Provided data section start
-- ==== Sys2Proof/Machine/References.lean ====
section
/-! DEFINITION. The root's correction, the references' states and the selector (03_timing_unit R59, R65-R71): what other
parts of the device set off when a reference gains or loses what it needs. -/
namespace Sys2Proof.Machine

/-- `v` moved toward `to_` by at most `step`. -/
def toward (v to_ step : Int) : Int := if v < to_ then min to_ (v + step) else max to_ (v - step)

/-- The largest change of the correction over `ns` of the timeline (R59). -/
def Dev.slopeOver (d : Dev) (ns : Nat) : Int := (d.nat Ob.freqSlopeLimit * ns / 1000000000 : Nat)

/-- The correction in force now, ppb: it moves toward its target at FreqSlopeLimit (R59). -/
def Dev.corrNow (d : Dev) : Int :=
  toward (d.reg Ob.rootFreqOffset) d.tu.corrTo (d.slopeOver (d.ago d.tu.corrAt))

/-- The correction heads for a new target from where it stands (R59, R73). -/
def Dev.steer (d : Dev) (to_ : Int) : Dev :=
  let v := d.corrNow
  (d.set Ob.rootFreqOffset v).onTu fun t => { t with corrAt := d.ext, corrTo := clampInt (-100000) 100000 to_ }

/-- FreqSlopeLimit has changed: the correction goes on from where it stood, `v` (R59). -/
def Dev.rebase (d : Dev) (v : Int) : Dev :=
  (d.set Ob.rootFreqOffset v).onTu fun t => { t with corrAt := d.ext }

/-- The time in LOCKED at the correction in force joins the record (R70). -/
def Dev.closeLocked (d : Dev) : Dev :=
  match d.tu.locked with
  | none => d
  | some t => d.onTu fun u =>
      { u with segs := (d.reg Ob.rootFreqOffset, d.ago t) :: u.segs, locked := none }

/-- The sum of correction × time, and of time, over the most recent `span` ns of the record. -/
def corrSums : List (Int × Nat) → Nat → Int × Nat
  | [], _ => (0, 0)
  | (c, t) :: l, span =>
    let u := Nat.min t span
    let r := corrSums l (span - u)
    (c * u + r.1, u + r.2)

/-- The holdover correction (R70): the mean over the most recent 16 s in LOCKED, or over all of it if less; the
correction in force if LOCKED was never reached. -/
def Dev.holdoverValue (d : Dev) : Int :=
  let r := corrSums d.closeLocked.tu.segs 16000000000
  if r.2 = 0 then d.corrNow else r.1 / r.2

/-- The codes the priority table lists before XTAL, highest first, and whether XTAL ends it (R66). -/
def Dev.listed (d : Dev) : List Nat × Bool :=
  let es := (List.range 6).map fun n => d.nat (Ob.priorityEntry n)
  ((es.takeWhile fun c => c != 0).filter fun c => c != 0xFF, es.contains 0)

/-- Reference `c` is VALID. -/
def Dev.refValid (d : Dev) (c : Nat) : Bool := c == 0 || d.reg (Ob.refState c) == 3

/-- The highest-priority listed reference that is VALID. -/
def Dev.bestRef (d : Dev) : Option Nat := d.listed.1.find? d.refValid

/-- The selector enters a state with a selected code: 0x1021, and LastSwitchStamp at a change of reference (R71). -/
def Dev.toSelector (d : Dev) (st : Int) (code : Nat) : Dev :=
  let moved := decide (d.nat Ob.selectedRef ≠ code)
  let d := d.closeLocked
  let d := (d.set Ob.selectorState st).setN Ob.selectedRef code
  let d := d.onTu fun t => { t with
    locked := if st = 2 then some d.ext else none, compAt := none,
    withinSince := if st = 1 then some d.ext else none, withinCount := 0 }
  let d := d.when moved fun d => d.setN Ob.lastSwitchStamp d.now
  d.event { code := 0x1021, island := Isl.tmg, d1 := st, d2 := code }

/-- HOLDOVER (R70): 0x1023 with its value. -/
def Dev.toHoldover (d : Dev) : Dev :=
  let h := d.holdoverValue
  let d := ((d.set Ob.holdoverValue h).steer h).toSelector 3 (d.nat Ob.selectedRef)
  d.event { code := 0x1023, island := Isl.tmg, d1 := h }

/-- FREERUN: the correction ramps to 0. -/
def Dev.toFreerun (d : Dev) : Dev := (d.steer 0).toSelector 0 0

/-- ACQUIRE on a reference: frequency alone moves, from the correction in force (R68). -/
def Dev.acquire (d : Dev) (code : Nat) : Dev := (d.steer d.corrNow).toSelector 1 code

/-- A reference beside its objects. -/
def Dev.refRt (d : Dev) (c : Nat) : RefRt := (kvGet d.tu.refs c).getD {}

/-- `f` applied to a reference. -/
def Dev.onRef (d : Dev) (c : Nat) (f : RefRt → RefRt) : Dev :=
  d.onTu fun t => { t with refs := kvPut t.refs c (f ((kvGet t.refs c).getD {})) }

/-- WaitToRestore has passed since reference `c` became VALID (R67). -/
def Dev.restored (d : Dev) (c : Nat) : Bool :=
  decide (d.nat Ob.waitToRestore * 1000000000 ≤ d.ago (d.refRt c).validSince)

/-- The references listed above the selected one. -/
def Dev.above (d : Dev) : List Nat := d.listed.1.takeWhile fun c => c != d.nat Ob.selectedRef

/-- The highest reference above the selected one that has stayed VALID for WaitToRestore, in revertive mode (R67). -/
def Dev.higher (d : Dev) : Option Nat :=
  if d.reg Ob.selectorMode = 0 then d.above.find? fun c => d.refValid c && d.restored c else none

/-- Selection is evaluated again (R66, R67, Table 5). -/
def Dev.reselect (d : Dev) : Dev :=
  let st := d.reg Ob.selectorState
  let sel := d.nat Ob.selectedRef
  let (codes, xtal) := d.listed
  if st = 0 ∨ st = 3 then
    match d.bestRef with
    | some c => d.acquire c
    | none => if st = 3 && xtal then d.toFreerun else d
  else if st = 1 ∨ st = 2 then
    if codes.contains sel && d.refValid sel then
      match d.higher with
      | some c => d.acquire c
      | none => d
    else match d.bestRef with
      | some c => d.acquire c
      | none => if xtal then d.toFreerun else d.toHoldover
  else d

/-- A reference enters a state (Table 3): 0x1020. -/
def Dev.toRef (d : Dev) (code : Nat) (st : Int) : Dev :=
  let d := d.set (Ob.refState code) st
  let d := d.when (decide (2 ≤ st)) fun d => d.onRef code fun r =>
    { r with outSince := none, goodSince := if st = 2 then d.ext else r.goodSince, validSince := d.ext }
  d.event { code := 0x1020, island := Isl.tmg, d1 := code, d2 := st }

/-- Servo states (02_timeline Table 3). -/
abbrev Sv.free : Int := 0
abbrev Sv.listen : Int := 1
abbrev Sv.slew : Int := 2
abbrev Sv.track : Int := 3
abbrev Sv.hold : Int := 4
abbrev Sv.refused : Int := 5

/-- The servo's state. -/
def Dev.sv (d : Dev) : Int := d.reg Ob.servoState

/-- The activity Table 2 of 03_timing_unit asks of a reference, as far as the device's own state decides it: an accepted
edge for PPS_IN, the client on its port in TRACK for PTP, biphase receiver 0 locked for BIP0. -/
def Dev.refActive (d : Dev) (code : Nat) : Bool :=
  if code = 1 then (match d.tu.pps with
    | some t => decide (d.ago t ≤ 1500000000)
    | none => false)
  else if code = 2 then d.reg Ob.activePort == 1 && d.sv == Sv.track
  else if code = 3 then d.reg Ob.activePort == 2 && d.sv == Sv.track
  else if code = 5 then d.reg (Ob.portState 8) == 2
  else true

/-- PTP-A and PTP-B fail as references as soon as the client is no longer on their port in TRACK (R65, Table 2). -/
def Dev.ptpRefs (d : Dev) : Dev :=
  let lost := ([2, 3] : List Nat).filter fun c => decide (2 ≤ d.reg (Ob.refState c)) && !d.refActive c
  if lost = [] then d else (d.each lost fun d c => d.toRef c 1).reselect

end Sys2Proof.Machine
end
Provided data section end
Return all of the data word for word.

-- ==== Sys2Proof/Machine/References.lean ====
section
/-! DEFINITION. The root's correction, the references' states and the selector (03_timing_unit R59, R65-R71): what other
parts of the device set off when a reference gains or loses what it needs. -/
namespace Sys2Proof.Machine

/-- `v` moved toward `to_` by at most `step`. -/
def toward (v to_ step : Int) : Int := if v < to_ then min to_ (v + step) else max to_ (v - step)

/-- The largest change of the correction over `ns` of the timeline (R59). -/
def Dev.slopeOver (d : Dev) (ns : Nat) : Int := (d.nat Ob.freqSlopeLimit * ns / 1000000000 : Nat)

/-- The correction in force now, ppb: it moves toward its target at FreqSlopeLimit (R59). -/
def Dev.corrNow (d : Dev) : Int :=
  toward (d.reg Ob.rootFreqOffset) d.tu.corrTo (d.slopeOver (d.ago d.tu.corrAt))

/-- The correction heads for a new target from where it stands (R59, R73). -/
def Dev.steer (d : Dev) (to_ : Int) : Dev :=
  let v := d.corrNow
  (d.set Ob.rootFreqOffset v).onTu fun t => { t with corrAt := d.ext, corrTo := clampInt (-100000) 100000 to_ }

/-- FreqSlopeLimit has changed: the correction goes on from where it stood, `v` (R59). -/
def Dev.rebase (d : Dev) (v : Int) : Dev :=
  (d.set Ob.rootFreqOffset v).onTu fun t => { t with corrAt := d.ext }

/-- The time in LOCKED at the correction in force joins the record (R70). -/
def Dev.closeLocked (d : Dev) : Dev :=
  match d.tu.locked with
  | none => d
  | some t => d.onTu fun u =>
      { u with segs := (d.reg Ob.rootFreqOffset, d.ago t) :: u.segs, locked := none }

/-- The sum of correction × time, and of time, over the most recent `span` ns of the record. -/
def corrSums : List (Int × Nat) → Nat → Int × Nat
  | [], _ => (0, 0)
  | (c, t) :: l, span =>
    let u := Nat.min t span
    let r := corrSums l (span - u)
    (c * u + r.1, u + r.2)

/-- The holdover correction (R70): the mean over the most recent 16 s in LOCKED, or over all of it if less; the
correction in force if LOCKED was never reached. -/
def Dev.holdoverValue (d : Dev) : Int :=
  let r := corrSums d.closeLocked.tu.segs 16000000000
  if r.2 = 0 then d.corrNow else r.1 / r.2

/-- The codes the priority table lists before XTAL, highest first, and whether XTAL ends it (R66). -/
def Dev.listed (d : Dev) : List Nat × Bool :=
  let es := (List.range 6).map fun n => d.nat (Ob.priorityEntry n)
  ((es.takeWhile fun c => c != 0).filter fun c => c != 0xFF, es.contains 0)

/-- Reference `c` is VALID. -/
def Dev.refValid (d : Dev) (c : Nat) : Bool := c == 0 || d.reg (Ob.refState c) == 3

/-- The highest-priority listed reference that is VALID. -/
def Dev.bestRef (d : Dev) : Option Nat := d.listed.1.find? d.refValid

/-- The selector enters a state with a selected code: 0x1021, and LastSwitchStamp at a change of reference (R71). -/
def Dev.toSelector (d : Dev) (st : Int) (code : Nat) : Dev :=
  let moved := decide (d.nat Ob.selectedRef ≠ code)
  let d := d.closeLocked
  let d := (d.set Ob.selectorState st).setN Ob.selectedRef code
  let d := d.onTu fun t => { t with
    locked := if st = 2 then some d.ext else none, compAt := none,
    withinSince := if st = 1 then some d.ext else none, withinCount := 0 }
  let d := d.when moved fun d => d.setN Ob.lastSwitchStamp d.now
  d.event { code := 0x1021, island := Isl.tmg, d1 := st, d2 := code }

/-- HOLDOVER (R70): 0x1023 with its value. -/
def Dev.toHoldover (d : Dev) : Dev :=
  let h := d.holdoverValue
  let d := ((d.set Ob.holdoverValue h).steer h).toSelector 3 (d.nat Ob.selectedRef)
  d.event { code := 0x1023, island := Isl.tmg, d1 := h }

/-- FREERUN: the correction ramps to 0. -/
def Dev.toFreerun (d : Dev) : Dev := (d.steer 0).toSelector 0 0

/-- ACQUIRE on a reference: frequency alone moves, from the correction in force (R68). -/
def Dev.acquire (d : Dev) (code : Nat) : Dev := (d.steer d.corrNow).toSelector 1 code

/-- A reference beside its objects. -/
def Dev.refRt (d : Dev) (c : Nat) : RefRt := (kvGet d.tu.refs c).getD {}

/-- `f` applied to a reference. -/
def Dev.onRef (d : Dev) (c : Nat) (f : RefRt → RefRt) : Dev :=
  d.onTu fun t => { t with refs := kvPut t.refs c (f ((kvGet t.refs c).getD {})) }

/-- WaitToRestore has passed since reference `c` became VALID (R67). -/
def Dev.restored (d : Dev) (c : Nat) : Bool :=
  decide (d.nat Ob.waitToRestore * 1000000000 ≤ d.ago (d.refRt c).validSince)

/-- The references listed above the selected one. -/
def Dev.above (d : Dev) : List Nat := d.listed.1.takeWhile fun c => c != d.nat Ob.selectedRef

/-- The highest reference above the selected one that has stayed VALID for WaitToRestore, in revertive mode (R67). -/
def Dev.higher (d : Dev) : Option Nat :=
  if d.reg Ob.selectorMode = 0 then d.above.find? fun c => d.refValid c && d.restored c else none

/-- Selection is evaluated again (R66, R67, Table 5). -/
def Dev.reselect (d : Dev) : Dev :=
  let st := d.reg Ob.selectorState
  let sel := d.nat Ob.selectedRef
  let (codes, xtal) := d.listed
  if st = 0 ∨ st = 3 then
    match d.bestRef with
    | some c => d.acquire c
    | none => if st = 3 && xtal then d.toFreerun else d
  else if st = 1 ∨ st = 2 then
    if codes.contains sel && d.refValid sel then
      match d.higher with
      | some c => d.acquire c
      | none => d
    else match d.bestRef with
      | some c => d.acquire c
      | none => if xtal then d.toFreerun else d.toHoldover
  else d

/-- A reference enters a state (Table 3): 0x1020. -/
def Dev.toRef (d : Dev) (code : Nat) (st : Int) : Dev :=
  let d := d.set (Ob.refState code) st
  let d := d.when (decide (2 ≤ st)) fun d => d.onRef code fun r =>
    { r with outSince := none, goodSince := if st = 2 then d.ext else r.goodSince, validSince := d.ext }
  d.event { code := 0x1020, island := Isl.tmg, d1 := code, d2 := st }

/-- Servo states (02_timeline Table 3). -/
abbrev Sv.free : Int := 0
abbrev Sv.listen : Int := 1
abbrev Sv.slew : Int := 2
abbrev Sv.track : Int := 3
abbrev Sv.hold : Int := 4
abbrev Sv.refused : Int := 5

/-- The servo's state. -/
def Dev.sv (d : Dev) : Int := d.reg Ob.servoState

/-- The activity Table 2 of 03_timing_unit asks of a reference, as far as the device's own state decides it: an accepted
edge for PPS_IN, the client on its port in TRACK for PTP, biphase receiver 0 locked for BIP0. -/
def Dev.refActive (d : Dev) (code : Nat) : Bool :=
  if code = 1 then (match d.tu.pps with
    | some t => decide (d.ago t ≤ 1500000000)
    | none => false)
  else if code = 2 then d.reg Ob.activePort == 1 && d.sv == Sv.track
  else if code = 3 then d.reg Ob.activePort == 2 && d.sv == Sv.track
  else if code = 5 then d.reg (Ob.portState 8) == 2
  else true

/-- PTP-A and PTP-B fail as references as soon as the client is no longer on their port in TRACK (R65, Table 2). -/
def Dev.ptpRefs (d : Dev) : Dev :=
  let lost := ([2, 3] : List Nat).filter fun c => decide (2 ≤ d.reg (Ob.refState c)) && !d.refActive c
  if lost = [] then d else (d.each lost fun d c => d.toRef c 1).reselect

end Sys2Proof.Machine
end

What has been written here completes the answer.